The best laid plans of mice and men…
By the next day, fat embolisms from the femur break had invaded his already compromised lungs. Two days and four “code blue” resuscitation attempts later, I was a widow.
We never celebrated our twentieth anniversary with the big trip, but on what would have been Rick’s 64th birthday, we celebrated his life. August 23rd, ten days after Rick died, more than one hundred of our friends and relatives joined me under a rented gazebo in our local park. We wore Hawaiian shirts (Rick’s favorite attire), ate barbecue (Rick’s favorite food), and listened to a playlist of his favorite songs. We laughed (well, I tried), we reminisced, and, in an oddly touching ritual that had been planned years earlier by my unconventional husband and his daughter, she and her friend, “poured one out for the homey.”
As each visitor arrived, we’d walked slowly down the length of the three eight-foot tables that displayed his numerous layout and design awards, dozens of publications he had created at his communications job, many of the banners and signs he’d developed for a local nonprofit, and printouts of more than forty websites he designed for our clients and his own pursuits.
A large TV screen played a slideshow and Rick’s life passed slowly before our eyes, hundreds of photos displaying each stage of the life my vibrant, enthusiastic husband had lived to the fullest. There was Rick as a baby, then a strapping youth, and then a long-haired teen with a guitar, a few months before he’d hitch-hiked with his best buddy across the United States. I saw evidence unfold of what he’d endured in the past year, as the huge man known to many as “the Gentle Giant,” my strong and loving husband, turned into an aged and weakened cancer patient on the screen.
I relived scenes of him with his first wife, then with his young children. Then came our life together, dozens of photos from our wedding, our travels, the births of our grandchildren, the before and after shots of the homes we had remodeled.
But what I chose to focus upon were photo after photo of those glorious days we spent on the gulf in Florida, pictures of sunsets and Margaritas, beach scenes with our friends, palm trees, and swimming pools, dozens of scenes from that serendipitous trip we took that spring, the one that ultimately became our last. Each slide that passed before me confirmed what I already knew: I could rejoice in witnessing the proof of a life well lived.
Instead of wandering the continent of Australia together celebrating our twentieth anniversary, I stood alone and delivered a eulogy that celebrated the loving, courageous man who was my best friend, my travel companion, my business partner, my writing coach, and my champion. It was a send-off better than he could ever have dreamed when he expressed his wishes years earlier: when my time comes, he told me, don’t waste money on a funeral; use the money to throw a party and celebrate my life with our family and friends.

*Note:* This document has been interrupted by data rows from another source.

-- ==== Sys2Proof/Machine/Scrub.lean ====
section
/-! DEFINITION. The background scrub (R162) and the storage faults of the field (R158). -/

namespace Sys2Proof.Machine

namespace State

/-- One scrub read, with the outcome that the owning block takes (R162). -/
def scrubUse (id : RecId) (s : State) : State :=
  match id with
  | .loop i => s.settleLoops.useLoop i
  | .corridorSettings => s.useCorridor
  | id => s.useRecord id

/-- SCRUB_READ, due at every 400th sample (R162). -/
def scrubRead (s : State) : State :=
  if Config.scrubInterval ≤ s.timer.scrubCount then
    let id := s.memory.scrubPosition
    let s := { s with timer := { s.timer with scrubCount := 0 },
                      memory := { s.memory with scrubPosition := RecId.next id } }
    s.scrubUse id
  else s

end State

/-! ### Meanings -/

/-- SCRUB_READ (R162). -/
def execScrubRead (s : State) : Host.Outcome State Fault Refusal := .next (s.whenRunning State.scrubRead)
/-- STORAGE_FAULT: one error more on a record that holds content, whether or not the part is running (R158). -/
def execStorageFault (id : RecId) (s : State) : Host.Outcome State Fault Refusal := .next (s.addError id)

end Sys2Proof.Machine
end

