/-- Coordination (R56 to R58): without an excess, or where it does not apply, every ramp keeps its desired rate; an excess of at least
the sum of margins puts every coordinated ramp on its floor; and a smaller one is shared out in proportion to the margins, rounded down,
the remainder one each to the lowest-numbered ramps with margin, so that the final rates of the coordinated ramps add up to the allowance
exactly. PERIOD_CLOSE moves the allowance by the bottleneck's occupancy or holds it, counts the
held closes, and raises ALLOWANCE where a corridor flag has turned (R54, R55, R62; the order of the close's reads is log 12, log 13 and
log 15). -/
def Obligations.CoordinationSharesTheExcess : Prop :=
  (∀ (allowance : Nat) (xs : Stage5s), (∀ r y, xs.get r = some y → y.floor ≤ y.desired) →
    (∀ r x, xs.get r = some x → finalRateOf false allowance xs r x = x.desired
      ∧ (x.coordinated = false → finalRateOf true allowance xs r x = x.desired)
      ∧ (sumDesired xs ≤ allowance → finalRateOf true allowance xs r x = x.desired)
      ∧ (x.coordinated = true → allowance < sumDesired xs → allowance + sumMargins xs ≤ sumDesired xs →
          finalRateOf true allowance xs r x = x.floor))
    ∧ (allowance < sumDesired xs → sumDesired xs < allowance + sumMargins xs →
        (ramps.map fun r => match xs.get r with
          | some x => if x.coordinated then finalRateOf true allowance xs r x else 0
          | none => 0).sum = allowance)
    ∧ (sumDesired xs = (ramps.map fun r => match xs.get r with | some x => if x.coordinated then x.desired else 0 | none => 0).sum
      ∧ sumMargins xs = (ramps.map fun r => match xs.get r with
          | some x => if x.coordinated then x.desired - x.floor else 0 | none => 0).sum)
    ∧ (allowance < sumDesired xs → sumDesired xs < allowance + sumMargins xs →
        ∀ (excess rest : Nat) (share : Ramp → Nat), excess = sumDesired xs - allowance →
          share = (fun r => match xs.get r with
            | some x => if x.coordinated then excess * (x.desired - x.floor) / sumMargins xs else 0
            | none => 0) →
          rest = excess - (ramps.map share).sum →
        ∀ r x before, xs.get r = some x → x.coordinated = true →
          before = (ramps.filter fun r' => decide (r' < r) && (match xs.get r' with
            | some y => y.coordinated && decide (y.floor < y.desired)
            | none => false)).length →
          finalRateOf true allowance xs r x + share r + (if x.floor < x.desired ∧ before < rest then 1 else 0) = x.desired))
  ∧ ∀ (s u : State) (vs : PeriodValues) (cs : CorridorRec), s.running → 3000 ≤ s.timer.samples → vs = s.loops.map Loop.value →
      u = s.settleLoops.closeLoops.useCorridor → cs = s.corridorInUse →
      ∃ t, exec .periodClose s = .next t
        ∧ (∀ o, (bottleneckResult vs).occupancy = some o →
            t.corridorRate.allowance = min cs.allowanceMaximum (max cs.allowanceMinimum
              ((s.corridorRate.allowance : Int)
                + Int.tdiv ((cs.allowanceGain : Int) * ((cs.bottleneckTarget : Int) - (o : Int))) 16).toNat)
            ∧ t.corridorRate.heldCount = 0 ∧ t.corridorRate.allowanceHeld = false ∧ t.corridorRate.suspended = false)
        ∧ ((bottleneckResult vs).occupancy = none →
            t.corridorRate.allowance = s.corridorRate.allowance
            ∧ t.corridorRate.heldCount = min 255 (s.corridorRate.heldCount + 1) ∧ t.corridorRate.allowanceHeld = true
            ∧ t.corridorRate.suspended = decide (10 < t.corridorRate.heldCount))
        ∧ (∀ xs : Stage5s, xs = State.closeStages u t →
          ((cs.coordinationEnable = true ∧ t.corridorRate.suspended = false
              ∧ ∃ r x, xs.get r = some x ∧ x.coordinated = true) →
            t.corridorRate.results = some { coordination := some (sumDesired xs,
              (sumDesired xs : Int) - (t.corridorRate.allowance : Int)) }
            ∧ (t.corridorRate.notMet = true ↔ t.corridorRate.allowance + sumMargins xs < sumDesired xs))
          ∧ ((cs.coordinationEnable = false ∨ t.corridorRate.suspended = true
              ∨ ∀ r x, xs.get r = some x → x.coordinated = false) →
            t.corridorRate.results = some { coordination := none } ∧ t.corridorRate.notMet = false))
        ∧ State.raisedBetween .allowance
            (State.flagTurns u.router.edges.allowance s.corridorRate.notMet t.corridorRate.notMet
              ∨ State.flagTurns u.router.edges.allowance s.corridorRate.allowanceHeld t.corridorRate.allowanceHeld
              ∨ State.flagTurns u.router.edges.allowance s.corridorRate.suspended t.corridorRate.suspended) u t

/-! ### The clock and the schedule (chapter 5) -/

/-- The calendar: the second after a time is one later, a hundred years from 2000 in 36525 days wrap to their start, no two times of
the calendar are the same second, and 2000-01-01 is a Saturday (R84, R85). -/
def Obligations.CalendarCountsSeconds : Prop :=
  (∀ t : DateTime, t.wf = true → t.nextSecond.wf = true ∧ t.nextSecond.instant = (t.instant + 1) % (36525 * 86400))
  ∧ (∀ t u : DateTime, t.wf = true → u.wf = true → t.instant = u.instant → t = u)
  ∧ DateTime.epoch.weekday = 6 ∧ DateTime.epoch.instant = 0
  ∧ ∀ t : DateTime, t.weekday = (t.dayNumber + 5) % 7 + 1

/-- CLOCK_ADVANCE after 100 samples: the clock goes on by a second; with a valid clock, both shift records are read at a full hour and
one that applies moves the hour once in its year, and a new minute sets the SCHEDULE entry of each ramp to the Action of its highest
matching slot. A shift applied, and each entry read that matches the minute evaluated, raises SCHEDULE (R85, R86, R90, R91, R94, R97;
its order in the evaluation is log 33). -/
def Obligations.ClockAdvanceFollowsTheSchedule : Prop :=
  ∀ (s : State) (n : DateTime), s.running → n = s.retained.clock.nextSecond →
    (s.retained.phase < 100 → exec .clockAdvance s = .next s)
    ∧ (100 ≤ s.retained.phase →
      (s.retained.clockValid = false ∨ n.second ≠ 0 → exec .clockAdvance s
        = .next { s with retained := { s.retained with clock := n, phase := s.retained.phase - 100 } })
      ∧ (s.retained.clockValid = true → n.second = 0 → ∃ t, exec .clockAdvance s = .next t
        ∧ t.retained.phase = s.retained.phase - 100 ∧ t.retained.clockValid = true ∧ t.memory.safety = s.memory.safety
        ∧ (∀ r, (t.planList r).hold = (s.planList r).hold ∧ (t.planList r).command = (s.planList r).command)
        ∧ (∀ i, n.minute = 0 → s.memory.shifts.get i ≠ none → (t.health (.shift i)).check ≠ .oneError)
        ∧ (∀ i x, n.minute = 0 → s.readableShift i = some x → x.applies n = true →
            (i = 0 ∨ ∀ y, s.readableShift 0 = some y → y.applies n = false) →
            t.retained.clock = { n with
              hour := (match x.direction with | .forward => x.hour + 1 | .back => x.hour - 1), minute := 0, second := 0 }
            ∧ t.memory.shifts = s.memory.shifts.set i (some { x with appliedYear := some n.year })
            ∧ ∀ p, classIn .schedule (t.port p).pending = true ↔ classIn .schedule (s.port p).pending = true
                ∨ s.delivers .schedule p = true
                ∨ t.delivers .schedule p = true ∧ (x.direction = .forward
                    ∨ ∃ j e, s.readableSchedule j = some e ∧ e.matchesMinute t.retained.clock = true))
        ∧ ((n.minute ≠ 0 ∨ ∀ i x, s.readableShift i = some x → x.applies n = false) →
            t.retained.clock = n ∧ t.memory.shifts = s.memory.shifts
            ∧ (∀ p, classIn .schedule (t.port p).pending = true ↔ classIn .schedule (s.port p).pending = true
                ∨ t.delivers .schedule p = true ∧ ∃ j e, s.readableSchedule j = some e ∧ e.matchesMinute n = true)
            ∧ ∀ r, ((∀ j e, s.readableSchedule j = some e → e.names r = true → e.matchesMinute n = false) →
                (t.planList r).schedule = (s.planList r).schedule)
              ∧ ∀ j e, s.readableSchedule j = some e → e.names r = true → e.matchesMinute n = true →
                (∀ j' e', j < j' → s.readableSchedule j' = some e' → e'.names r = true → e'.matchesMinute n = false) →
                (t.planList r).schedule = some e.action)))

/-- SET_CLOCK from the port that holds the corridor record: a time of the calendar is taken with the clock valid and its phase 0, and
the catch-up sets each ramp's SCHEDULE entry to the Action of the entry whose latest occurrence is youngest, the highest slot among
equals, or removes it where no entry names the ramp, and raises SCHEDULE; any other time is BAD_VALUE (R88, R95, R96, R97; that
SCHEDULE is raised after the lists is log 33). -/
def Obligations.SetClockCatchesUp : Prop :=
  ∀ (p : Port) (y mo d h mi sec : Byte) (s : State) (n : DateTime), s.ready p → s.holder corridorRecord = some p →
    n = { year := y.toNat, month := mo.toNat, day := d.toNat, hour := h.toNat, minute := mi.toNat, second := sec.toNat } →
    (n.wf = false → exec (.setClock p y mo d h mi sec) s = s.refusal p (.setClock 0 y mo d h mi sec) .badValue)
    ∧ (n.wf = true → ∃ t, exec (.setClock p y mo d h mi sec) s = .next t
      ∧ t.retained.clock = n ∧ t.retained.clockValid = true ∧ t.retained.phase = 0
      ∧ State.raisedBy .schedule [t] s t
      ∧ (∀ r, (t.planList r).hold = (s.planList r).hold ∧ (t.planList r).command = (s.planList r).command
        ∧ ((∀ j e, s.readableSchedule j = some e → e.names r = true → e.age n.minuteOfWeek = none) →
            (t.planList r).schedule = none)
        ∧ ∀ j e a, s.readableSchedule j = some e → e.names r = true → e.age n.minuteOfWeek = some a →
          (∀ j' e' a', s.readableSchedule j' = some e' → e'.names r = true → e'.age n.minuteOfWeek = some a' →
            a < a' ∨ a = a' ∧ j' ≤ j) →
          (t.planList r).schedule = some e.action))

Now here I sit, four months later, a widow with my first solitary Christmas holiday behind me. The new year approaches and it’s an awful sensation, knowing I’ll enter 2018 by myself, leaving the man I love and the world we created behind. I’m seeing a grief therapist, and we’re working to find my “new normal,” still piecing together how I’ll continue on alone. Perhaps I’ll take those trips we planned without him, scattering his ashes along the way.
I don’t know what my future holds without Rick, but, tonight, I decided to write our story on the new MacBook I finally purchased yesterday, the last anniversary gift I’ll ever receive from my husband. What better way to honor the life and spirit of the man who gave it to me?